Combatant Status Review Tribunals were held in a 3x5 meter trailer where the captive sat with his hands and feet shackled to a bolt in the floor.

Following the Supreme Court's ruling the Department of Defense set up the Office for the Administrative Review of Detained Enemy Combatants.

Scholars at the Brookings Institution, led by Benjamin Wittes, listed the captives still held in Guantanamo in December 2008, according to whether their detention was justified by certain common allegations:

- Salem Abdul Salem Ghereby was listed as one of the captives who "The military alleges ... are members of Al Qaeda."
- Salem Abdul Salem Ghereby was listed as one of the captives whose "names or aliases were found on material seized in raids on Al Qaeda safehouses and facilities."
- Salem Abdul Salem Ghereby was listed as one of the captives who was an "al Qaeda operative".
- Salem Abdul Salem Ghereby was listed as one of the "82 detainees made no statement to CSRT or ARB tribunals or made statements that do not bear materially on the military's allegations against them."
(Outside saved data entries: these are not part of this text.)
theorem heldStrip_new {k : State → State} (h : heldHere s = false) : heldStrip s d a wc k = k s := by
  rw [heldStrip, h]

theorem heldStrip_held {k : State → State} {h : HoldAt} {p : Place} {n : Nat} (hh : heldHere s = true)
    (hat : s.cpu.live.holdAt = some h) (hw : h.wait = .strip p n) : heldStrip s d a wc k =
      stripLook s p d a wc fun s _ _ => if holdRoom s h then k (endHold s) else waitHere s := by
  rw [heldStrip, hh, hat]
  dsimp only
  rw [hw]

/-- The record of a VSETLW that suspends. -/
def stripRec (t : State) (p : Place) (thr : Nat) : Rec :=
  forcedRec t { t.cpu.live with stepDue := false } .suspended (.strip p thr) false true

section

variable {q t v : State} {i : Instr} {p : Place} {thr : Nat}

theorem cooperates_iff : (preApplies s && s.cpu.preMode = 1) = true ↔ Cooperates s := by
  simp only [preApplies, Cooperates, Bool.and_eq_true, decide_eq_true_eq, bne_iff_ne]
  exact ⟨fun ⟨⟨⟨hw, _⟩, hc⟩, hm⟩ => ⟨hw, hm, hc⟩, fun ⟨hw, hm, hc⟩ => ⟨⟨⟨hw, by rw [hm]; decide⟩, hc⟩, hm⟩⟩

theorem stripWait_eq (q t : State) (i : Instr) (p : Place) (thr : Nat) : stripWait q t i p thr =
    orHold q { word := wordOf i, wait := .strip p thr, size := recBytes (stripRec t p thr), switches := true }
      (saveRec t (stripRec t p thr)) fun u => if preApplies q && q.cpu.preMode = 1 then preDone u else u := rfl

theorem stripWait_saved (h : saveRec t (stripRec t p thr) = .ok v) :
    stripWait q t i p thr = if Cooperates q then requestDone v else v := by
  rw [stripWait_eq, h, orHold]
  simp only [cooperates_iff]
  rfl

theorem stripWait_full (h : saveRec t (stripRec t p thr) = .full) :
    stripWait q t i p thr = heldFor q
      { word := wordOf i, wait := .strip p thr, size := recBytes (stripRec t p thr), switches := true } := by
  rw [stripWait_eq, h]
  rfl

theorem stripWait_fault {va : Nat} (h : saveRec t (stripRec t p thr) = .fault va) :
    stripWait q t i p thr = takeTrap q 0x09 (BitVec.ofNat 64 va) := by
  rw [stripWait_eq, h]
  rfl

end

/-- A VSETLW held for want of ring space looks again (R261). -/
theorem vsetlw_held {h : HoldAt} {p : Place} {n : Nat} (hr : reclaimable s = false) (hh : heldHere s = true)
    (hruns : Runs (lengthAttr true) (.vsetlw d a b wc) s) (hd : discarded s = false)
    (hat : s.cpu.live.holdAt = some h) (hw : h.wait = .strip p n) (hp : poisoned s (placePa p) 8 = false) :
    let q := (stripRead s p).2
    (stripThr q d a wc ≤ (stripRead s p).1 →
      exec (.vsetlw d a b wc) s = .next (stripReturns (stripLength q a wc) d)) ∧
    ((stripRead s p).1 < stripThr q d a wc → holdRoom q h = false →
      exec (.vsetlw d a b wc) s = .next (waitHere q)) := by
  dsimp only
  rw [vsetlw_runs hruns hd hr, heldStrip_held hh hat hw]
  exact ⟨fun hthr => by rw [stripLook_met hp hthr],
    fun hthr hroom => by rw [stripLook_below hp hthr, hroom, if_neg (by decide)]⟩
===Formerly secret Joint Task Force Guantanamo assessment===
On 25 April 2011, whistleblower organization WikiLeaks published formerly secret assessments drafted by Joint Task Force Guantanamo analysts. His Joint Task Force Guantanamo assessment was 12 pages long, and was drafted on February 20, 2008. It was signed by camp commandant Rear Admiral Mark H. Buzby.
He recommended continued detention.

==Salem's legal representation==
Salem's lawyer was Duke University professor Erwin Chemerinsky. He handled Salem's writ of habeas corpus. In 2002, Chemerinsky said he received death threats for his efforts on Gherebi's behalf:
- "I've never done anything that's gotten the quantity of hate mail this has gotten."
- "I just feel it's so important for the United States to follow the law."

==Transfer to Senegal==
On 4 April 2016, Abu Bakr, and another Libyan Salem Abdul Salem Ghereby, were transferred to Senegal.
Citing his formerly secret Joint Task Force Assessment, published by the whistleblower organization WikiLeaks in April 2011, Fox News described Ghereby as someone who "has been involved in extremist activities since at least the mid-1990s."

==Death==
On 12 April 2023, Ghereby died in Libya after suffering from motor neurone disease.